/-- A packet of an ST 2110-20 flow (R508 to R510). -/
def State.rawUnit (s : State) (i port : Nat) (f : Flow) (p : Rtp) : State :=
  let d := f.target
  match mget s.net.raws d, srdHeads 3 (p.pay.drop 2) with
  | some r, some (hs, dat) =>
    if !segsOk r hs dat.length then s.depackError i port
    else
      let newer := match r.lastTs with
        | none => true
        | some t => decide (0 < timeStep 32 p.ts t)
      let s1 := if newer then s.modRaw d (fun r => { r with
          frames := (r.frames.map (fun f => { f with late := true })) ++ [{ k := r.started, ts := p.ts, first := s.time.ns }]
          started := r.started + 1, lastTs := some p.ts }) else s
      match mget s1.net.raws d with
      | none => s1
      | some r1 =>
        match r1.frames.find? (fun x => x.ts == p.ts) with
        | none => s1.depackError i port
        | some x =>
          let s2 := s1.rawSegs d x.k r1 hs dat
          let now := ((mget s2.net.raws d).map RawDepack.frames).getD []
          match now.find? (fun y => y.k == x.k) with
          | some y => if y.rows r.width r.height = r.height then s2.closeRaw d i y else s2.announce d
          | none => s2
  | _, _ => s.depackError i port

/-! ### Frames in sequence (R503 to R505) -/

/-- A frame reaches its depacketizer, in the order that the merge gives or, without one, in arrival order. A compressed RTP
flow compares sequence numbers: a gap is a loss, and a frame that arrives behind is refused. -/
def State.release1 (s : State) (x : MergeFrame) : State :=
  match s.flow x.flow with
  | none => s
  | some f =>
    if f.depack = 3 then s.tsUnit x.flow x.port f x.pay
    else
      match parseRtp x.pay with
      | none => s.depackError x.flow x.port
      | some r =>
        if f.pt ≠ 255 ∧ r.pt ≠ f.pt then s.depackError x.flow x.port
        else if f.depack = 5 then s.rawUnit x.flow x.port f r
        else
          let step := match (s.depack f.clq).next with
            | some n => (r.seq + 65536 - n) % 65536
            | none => 0
          if 32768 ≤ step then s.depackError x.flow x.port
          else
            let s1 := s.modDepack f.clq (fun d => { d with next := some ((r.seq + 1) % 65536) })
            if f.depack = 4 then (if step = 0 then s1 else s1.modDepack f.clq Depack.mark).tsUnit x.flow x.port f r.pay
            else s1.rtpUnit x.flow x.port f r (step != 0)

/-! ### The merge (R502 to R504) -/

/-- Merge group g. -/
def State.merge (s : State) (g : Nat) : Merge := mgetD s.net.merges g {}

/-- Changes merge group g. -/
def State.modMerge (s : State) (g : Nat) (f : Merge → Merge) : State :=
  { s with net := { s.net with merges := mset s.net.merges g (f (s.merge g)) } }

/-- The distance of a sequence number ahead of S (R502). -/
def ahead (x n : Nat) : Nat := (x + 65536 - n) % 65536

/-- Changes the cells that the merge charges to a flow's queue. -/
def State.mergeCells (s : State) (i : Nat) (f : Nat → Nat) : State :=
  match s.flow i with
  | some x => (s.modClq x.clq (fun c => { c with merge := f c.merge })).cellEvents
  | none => s

/-- Releases the held frames that follow S in sequence (R503). -/
def State.releaseRun (s : State) (g : Nat) : Nat → State
  | 0 => s
  | n + 1 =>
    let m := s.merge g
    match m.next, m.held with
    | some k, h :: t =>
      if h.seq = k then
        (((s.modMerge g (fun m => { m with held := t, next := some ((k + 1) % 65536) })).mergeCells h.flow
          (fun c => c - cellsOf h.pay.length)).release1 h).releaseRun g n
      else s
    | _, _ => s

/-- The gap deadline runs exactly while frames are held; what is left after a release waits anew (R503). -/
def State.rearm (s : State) (g : Nat) : State := s.modMerge g (fun m => { m with waiting := !m.held.isEmpty })

/-- The gap deadline falls: S jumps to the lowest held frame and the run is released (R503). -/
def State.jumpGap (s : State) (g : Nat) : State :=
  let m := s.merge g
  match m.next, m.held with
  | some k, h :: _ =>
    let s1 := s.modFlow h.flow (fun f => { f with gaps := (f.gaps + ahead h.seq k) % 2 ^ 32 })
    ((s1.modMerge g (fun m => { m with next := some h.seq })).releaseRun g (m.held.length)).rearm g
  | _, _ => s

/-- Puts a frame among the held ones, in sequence order from S. -/
def insHeld (k : Nat) (x : MergeFrame) : List MergeFrame → List MergeFrame
  | [] => [x]
  | y :: t => if ahead x.seq k < ahead y.seq k then x :: y :: t else y :: insHeld k x t

/-- A frame that the merge discards as behind or as a second copy (R503). -/
def State.mergeDup (s : State) (i : Nat) : State := s.modFlow i (fun f => { f with dups := (f.dups + 1) % 2 ^ 32 })

/-- Takes the cells of a frame to be held, one grant at a time; none where one is refused (R427, R503). -/
def State.holdCells (s : State) (q : Nat) : Nat → Option State
  | 0 => some s.cellEvents
  | n + 1 => if s.grants q then (s.modClq q (fun c => { c with merge := c.merge + 1 })).holdCells q n else none

/-- A frame of a DECODE or MIRROR pair meets the merge (R503). A refused cell brings the deadline down at once; with nothing
held, S jumps to the frame itself. -/
def State.mergeFrame (s : State) (g : Nat) (x : MergeFrame) : Nat → State
  | 0 => s
  | fuel + 1 =>
    let m := s.merge g
    let k := m.next.getD x.seq
    let d := ahead x.seq k
    if d = 0 then
      let s1 := (s.modMerge g (fun m => { m with next := some ((k + 1) % 65536), behind := 0 })).release1 x
      (s1.releaseRun g (s1.merge g).held.length).rearm g
    else if 32768 ≤ d then
      let b := m.behind + 1
      (s.modMerge g (fun m => if 64 ≤ b then { m with behind := 0, next := none } else { m with behind := b })).mergeDup
        x.flow
    else if m.held.any (fun y => y.seq == x.seq) then s.mergeDup x.flow
    else
      match s.holdCells (((s.flow x.flow).map Flow.clq).getD 0) (cellsOf x.pay.length) with
      | some s1 =>
        let s2 := s1.modMerge g (fun m => { m with
          held := insHeld k x m.held, next := some k, behind := 0, waiting := true })
        if 4096 < (s2.merge g).held.length then s2.jumpGap g else s2
      | none =>
        if m.held = [] then
          ((s.modFlow x.flow (fun f => { f with gaps := (f.gaps + d) % 2 ^ 32 })).modMerge g (fun m => { m with
            next := some ((x.seq + 1) % 65536), behind := 0 })).release1 x
        else (s.jumpGap g).mergeFrame g x fuel

/-- The extended sequence number of an ST 2110-20 packet (R504). -/
def extSeq (r : Rtp) : Nat := beAt r.pay 0 2 * 65536 + r.seq

/-- A frame of a RAW pair meets the merge: first copies pass in arrival order (R504). -/
def State.mergeRaw (s : State) (g : Nat) (x : MergeFrame) : State :=
  match parseRtp x.pay with
  | none => s.depackError x.flow x.port
  | some r =>
    let e := extSeq r
    let m := s.merge g
    let top := m.passed.foldl max 0
    if m.passed.contains e ∨ (m.passed ≠ [] ∧ e + 32768 < top) then s.mergeDup x.flow
    else (s.modMerge g (fun m => { m with passed := (e :: m.passed).take 32768 })).release1 x

/-- A frame that passed its meter goes on to the merge, or straight to its depacketizer (R502, R503). A stopped device drops
what is bound to a device-side source and counts it (R542). -/
def State.toDepack (s : State) (i port : Nat) (f : Flow) (pay : List Byte) : State :=
  let x : MergeFrame := { flow := i, port := port, seq := beAt pay 2 2, pay := pay }
  if s.faults.stop = .stopped ∧ f.feeds then s.modFlow i (fun y => { y with dropped := (y.dropped + 1) % 2 ^ 32 })
  else
  match f.group, s.partner i f with
  | some g, some _ =>
    if f.action = 4 then s.mergeRaw g x
    else
      match parseRtp pay with
      | none => s.depackError i port
      | some _ => s.mergeFrame g x ((s.merge g).held.length + 2)
  | _, _ => s.release1 x

end Sys2Proof.Machine
end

◆ Work order:
Look above for the line with "let k := m.next.getD x.seq" and the line with "let b := m.behind + 1"; transcribe both and all lines in between, exactly, and nothing else.

◆ Task answer:
    let k := m.next.getD x.seq
    let d := ahead x.seq k
    if d = 0 then
      let s1 := (s.modMerge g (fun m => { m with next := some ((k + 1) % 65536), behind := 0 })).release1 x
      (s1.releaseRun g (s1.merge g).held.length).rearm g
    else if 32768 ≤ d then
      let b := m.behind + 1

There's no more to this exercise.